Her son, Eli, was eight months old, small for his age, and prone to chest infections when the weather turned cold. Nora carried his medical papers in a folded envelope inside her work bag: clinic notes, pharmacy receipts, and a discharge sheet from County General.

That envelope would become important before dawn.

At 2:17 in the morning, Roman came home with dried blood beneath one cufflink and a bruise swelling across his right hand. He had spent six hours in a South Side warehouse ending a challenge before it could become a war.

He wanted quiet. Instead, he heard a baby cry beneath the marble floors.

The sound was weak, scraped thin by exhaustion. His guard, Miles, reached under his jacket, but Roman lifted one hand and froze the foyer. The baby cried again, muffled somewhere below the kitchen and servants’ corridor.

Miles warned him it could be a trap. Roman knew that better than anyone. In his world, mercy was often bait, and the decent instinct in a man was the easiest place to set a hook.

But this was inside his house.

Roman moved through the kitchen and opened the paneled door to the old service stairs. Down below, the air changed from lemon oil and firewood to dust, stone, cleaning solution, and damp cold that had been ignored too long.

The cry led him past laundry shelves, spare linens, silver polish, and a locked wine cage. At the end of the corridor stood a warped storage-room door. The baby was behind it.

Roman opened the door and switched on the overhead light.

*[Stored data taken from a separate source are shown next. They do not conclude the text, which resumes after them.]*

-- ==== Sys2Proof/WellFormed.lean ====
section
/-! DEFINITION. What may be handed to the encoder and to the assembler. An `Instr` has its field widths in its types, so
every one is well formed (R57: every operand value is admitted). A line of assembler text carries unbounded numbers, and
there R61 asks for a check. -/

namespace Sys2Proof

/-- Every operand of every operation fits its field by construction, and every value of it is admitted (R57, R58). -/
def Instr.wellFormed : Instr → Bool
  | .init => true
  | .sendCmd _ => true
  | .printChar _ => true
  | .clear => true
  | .setCursor _ _ _ => true
  | .cmdToChip _ _ => true
  | .waitBusy => true
  | .scanKey => true

/-- The names R61 gives the four values of CHIP. -/
inductive ChipName where
  | cs1
  | cs2
  | chip0
  | chip3
deriving DecidableEq, Repr, Inhabited

/-- One line of the assembler syntax: the eight commands (R61) and the pseudo-instructions (R62, R63). -/
inductive AsmLine where
  | init
  | sendCmd (code : Nat)
  | printChar (ch : Nat)
  | clear
  | setCursor (page column : Nat) (chip : ChipName)
  | cmdToChip (code : Nat) (chip : ChipName)
  | waitBusy
  | scanKey
  | printString (text : List Byte)
  | setPage (page : Nat) (chip : ChipName)
  | setColumn (column : Nat) (chip : ChipName)
deriving DecidableEq, Repr, Inhabited

/-- R61: "Each of <code>, <ch>, <page> and <col> must fit in 8 bits, or the assembler rejects the line". SET_PAGE and
SET_COLUMN mask their operand first (R63), so any number will do there (assumption log 13). -/
def AsmLine.wellFormed : AsmLine → Bool
  | .init => true
  | .sendCmd code => decide (code < 256)
  | .printChar ch => decide (ch < 256)
  | .clear => true
  | .setCursor page column _ => decide (page < 256) && decide (column < 256)
  | .cmdToChip code _ => decide (code < 256)
  | .waitBusy => true
  | .scanKey => true
  | .printString _ => true
  | .setPage _ _ => true
  | .setColumn _ _ => true

end Sys2Proof
end

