-- ==== Sys2Proof/Machine/Assembler.lean ====
section
/-! DEFINITION. The assembler of R61 and the pseudo-instructions of R62, R63 and R82, as the command words a host issues
for a line. The waits for BUSY = 0 between them are the host's (R82, R116). -/

namespace Sys2Proof.Machine

/-- The CHIP field of each chip name (R61). -/
def chipOfName : ChipName → BitVec 2
  | .cs1 => 0b01#2
  | .cs2 => 0b10#2
  | .chip0 => 0b00#2
  | .chip3 => 0b11#2

/-- A number as an operand byte (R61). -/
def operandByte (n : Nat) : Byte := BitVec.ofNat 8 n

/-- The operations an accepted line stands for. PRINT_STRING gives one PRINT_CHAR per byte up to and excluding the first
0x00 (R62, R82); SET_PAGE and SET_COLUMN give one CMD_TO_CHIP (R63). -/
def expandLine : AsmLine → List Instr
  | .init => [.init]
  | .sendCmd code => [.sendCmd (operandByte code)]
  | .printChar ch => [.printChar (operandByte ch)]
  | .clear => [.clear]
  | .setCursor page column chip => [.setCursor (operandByte page) (operandByte column) (chipOfName chip)]
  | .cmdToChip code chip => [.cmdToChip (operandByte code) (chipOfName chip)]
  | .waitBusy => [.waitBusy]
  | .scanKey => [.scanKey]
  | .printString text => (text.takeWhile fun b => b != 0x00#8).map .printChar
  | .setPage page chip => [.cmdToChip (setPageByte (operandByte page)) (chipOfName chip)]
  | .setColumn column chip => [.cmdToChip (setColumnByte (operandByte column)) (chipOfName chip)]

/-- The assembler: a line with an operand that does not fit is rejected (R61). -/
def assembleLine (line : AsmLine) : Option (List Word) :=
  if line.wellFormed then some ((expandLine line).map encode) else none

end Sys2Proof.Machine
end

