/-! ### Events, positions and lines -/

/-- R46, R48, R68: a step performs at most one event, only while an operation runs, and the pins change exactly as that
event says. -/
def Obligations.EachStepPerformsAtMostOneEvent : Prop :=
  ∀ s t : State, step s = .next t →
    (t.trace = s.trace ∧ t.pins = s.pins) ∨
    (∃ e, s.busy = true ∧ t.trace = s.trace ++ [e] ∧ t.pins = s.pins.afterEvent e)

/-- R12, R48: the engine's turn performs the event of the first action still to perform, and for an action that reads nothing
the rest of them is what is left; a running operation always has such an action; an idle engine does nothing. -/
def Obligations.EngineTurnPerformsTheNextEvent : Prop :=
  ∀ s : State, s.positionOk → (s.agenda = [] ∨ s.agenda.head? = some .engine) →
    (∀ (p : Progress) (a : Action) (rest : List Action), s.seq = .running p → p.todo = a :: rest →
      ∃ t, step s = .next t ∧ t.trace = s.trace ++ [a.event s.nextDraw] ∧
        t.pins = s.pins.afterEvent (a.event s.nextDraw) ∧
        (a.reads = false → t.todo = rest ∧ t.draws = s.draws ∧ t.drawCount = s.drawCount) ∧
        t.agenda = s.agenda.tail ∧ t.replies = s.replies ∧ t.faultIllegal = s.faultIllegal ∧
        t.faultOverrun = s.faultOverrun ∧ t.mode = s.mode) ∧
    (s.busy = true → ∃ p a rest, s.seq = .running p ∧ p.todo = a :: rest) ∧
    (s.seq = .idle → step s = .next { s with agenda := s.agenda.tail })

/-- R67, R75, R91, R92, R93: what a read of the level `l` leaves to perform: a poll goes on with another pulse and sample on 1;
a low column is debounced and read again; a column low again awaits its release, and any other goes on with the scan; the
release wait reads again on 0 and ends the scan with the key's code on 1. -/
def Obligations.EachReadSteersTheSequence : Prop :=
  ∀ (s : State) (w : Word) (r c : Fin 4) (rest : List Action) (smp : Option Level) (ans : Option Byte) (l : Level)
    (ds : List Level), s.agenda = [] → s.draws = l :: ds →
    (s.seq = .running ⟨w, .pollRead :: rest, smp, ans⟩ →
      ∃ t, step s = .next t ∧ t.draws = ds ∧ t.todo = if l = .low then rest else
        [.write .e .high, .delay .en, .write .e .low, .delay .en, .pollRead] ++ rest) ∧
    (s.seq = .running ⟨w, .scanRead r c :: rest, smp, ans⟩ →
      ∃ t, step s = .next t ∧ t.draws = ds ∧
        t.todo = if l = .high then rest else .delay .deb :: .confirmRead r c :: rest) ∧
    (s.seq = .running ⟨w, .confirmRead r c :: rest, smp, ans⟩ →
      ∃ t, step s = .next t ∧ t.draws = ds ∧ t.todo = if l = .high then rest else [.releaseRead r c]) ∧
    (s.seq = .running ⟨w, [.releaseRead r c], smp, ans⟩ →
      ∃ t, step s = .next t ∧ t.draws = ds ∧ (l = .low → t.todo = [.releaseRead r c] ∧ t.key = s.key) ∧
        (l = .high → t.seq = .idle ∧ t.key = keymap r c))

/-- R34, R48, R51: every step keeps the sequencer at a position of the operation that its accepted word stands for. -/
def Obligations.EveryStepKeepsTheSequencerAtAPosition : Prop :=
  ∀ s t : State, s.positionOk → step s = .next t → t.positionOk

/-- The invariants of the sequencer and of the data lines hold after power-on reset (R36, R113). -/
def Obligations.PositionAndDirectionsHoldAtReset : Prop :=
  State.reset.positionOk ∧ State.reset.directionsOk

/-- R29: every step but a reset keeps the lines of DA(MODE) inputs inside a busy poll and outputs everywhere else. (A reset
inside a poll writes no direction, R37; assumption log 10.) -/
def Obligations.DataLinesAreInputsOnlyInsideAPoll : Prop :=
  ∀ s t : State, s.positionOk → s.directionsOk → s.agenda.head? ≠ some .reset → step s = .next t → t.directionsOk

/-- R69, R75: whenever the busy flag is about to be sampled, D7 is an input and the block drives no level on it. -/
def Obligations.BusyFlagIsSampledOnAnInputLine : Prop :=
  ∀ (s : State) (p : Progress) (rest : List Action), s.positionOk → s.directionsOk → s.seq = .running p →
    p.todo = .pollRead :: rest → s.pins.data[7].dir = .input ∧ s.driven (.data 7) = none

/-- R87: if CS1 and CS2 are not both 1, no step makes them so. -/
def Obligations.ChipSelectsAreNeverBothHigh : Prop :=
  (∀ s t : State, s.chipSelectsOk → step s = .next t → t.chipSelectsOk) ∧
  (∀ s : State, s.chipSelectsOk → ¬(s.pins.cs1 = .high ∧ s.pins.cs2 = .high)) ∧
  (∀ s : State, s.seq = .idle → ¬(s.pins.cs1 = .high ∧ s.pins.cs2 = .high) → s.chipSelectsOk)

Nora Bennett was curled against the concrete wall in her gray maid’s uniform, holding Eli inside her coat. The room was freezing. Broken decorations, old paint cans, rusted shelves, and cracked flooring surrounded her like discarded evidence.

She looked up at Roman as if death had entered wearing a tailored coat.

“Mr. DeLuca,” she whispered.

Then she said the words that changed the room. “Please don’t hurt him.”

Roman did not answer at first. He looked at the baby. Eli’s cheeks were fever-red, his hair stuck damply to his temples, and his little breaths came with a rasp that made Roman’s jaw tighten.

He asked her name. He asked the child’s name. He asked how long the fever had lasted. Nora answered each question like she was stepping carefully over broken glass.

“Since yesterday afternoon,” she said.

“You called a doctor?” Roman asked.

Shame crossed her face before she could hide it. She looked down at Eli, then at the concrete floor. “I tried. They said I couldn’t leave the property until morning.”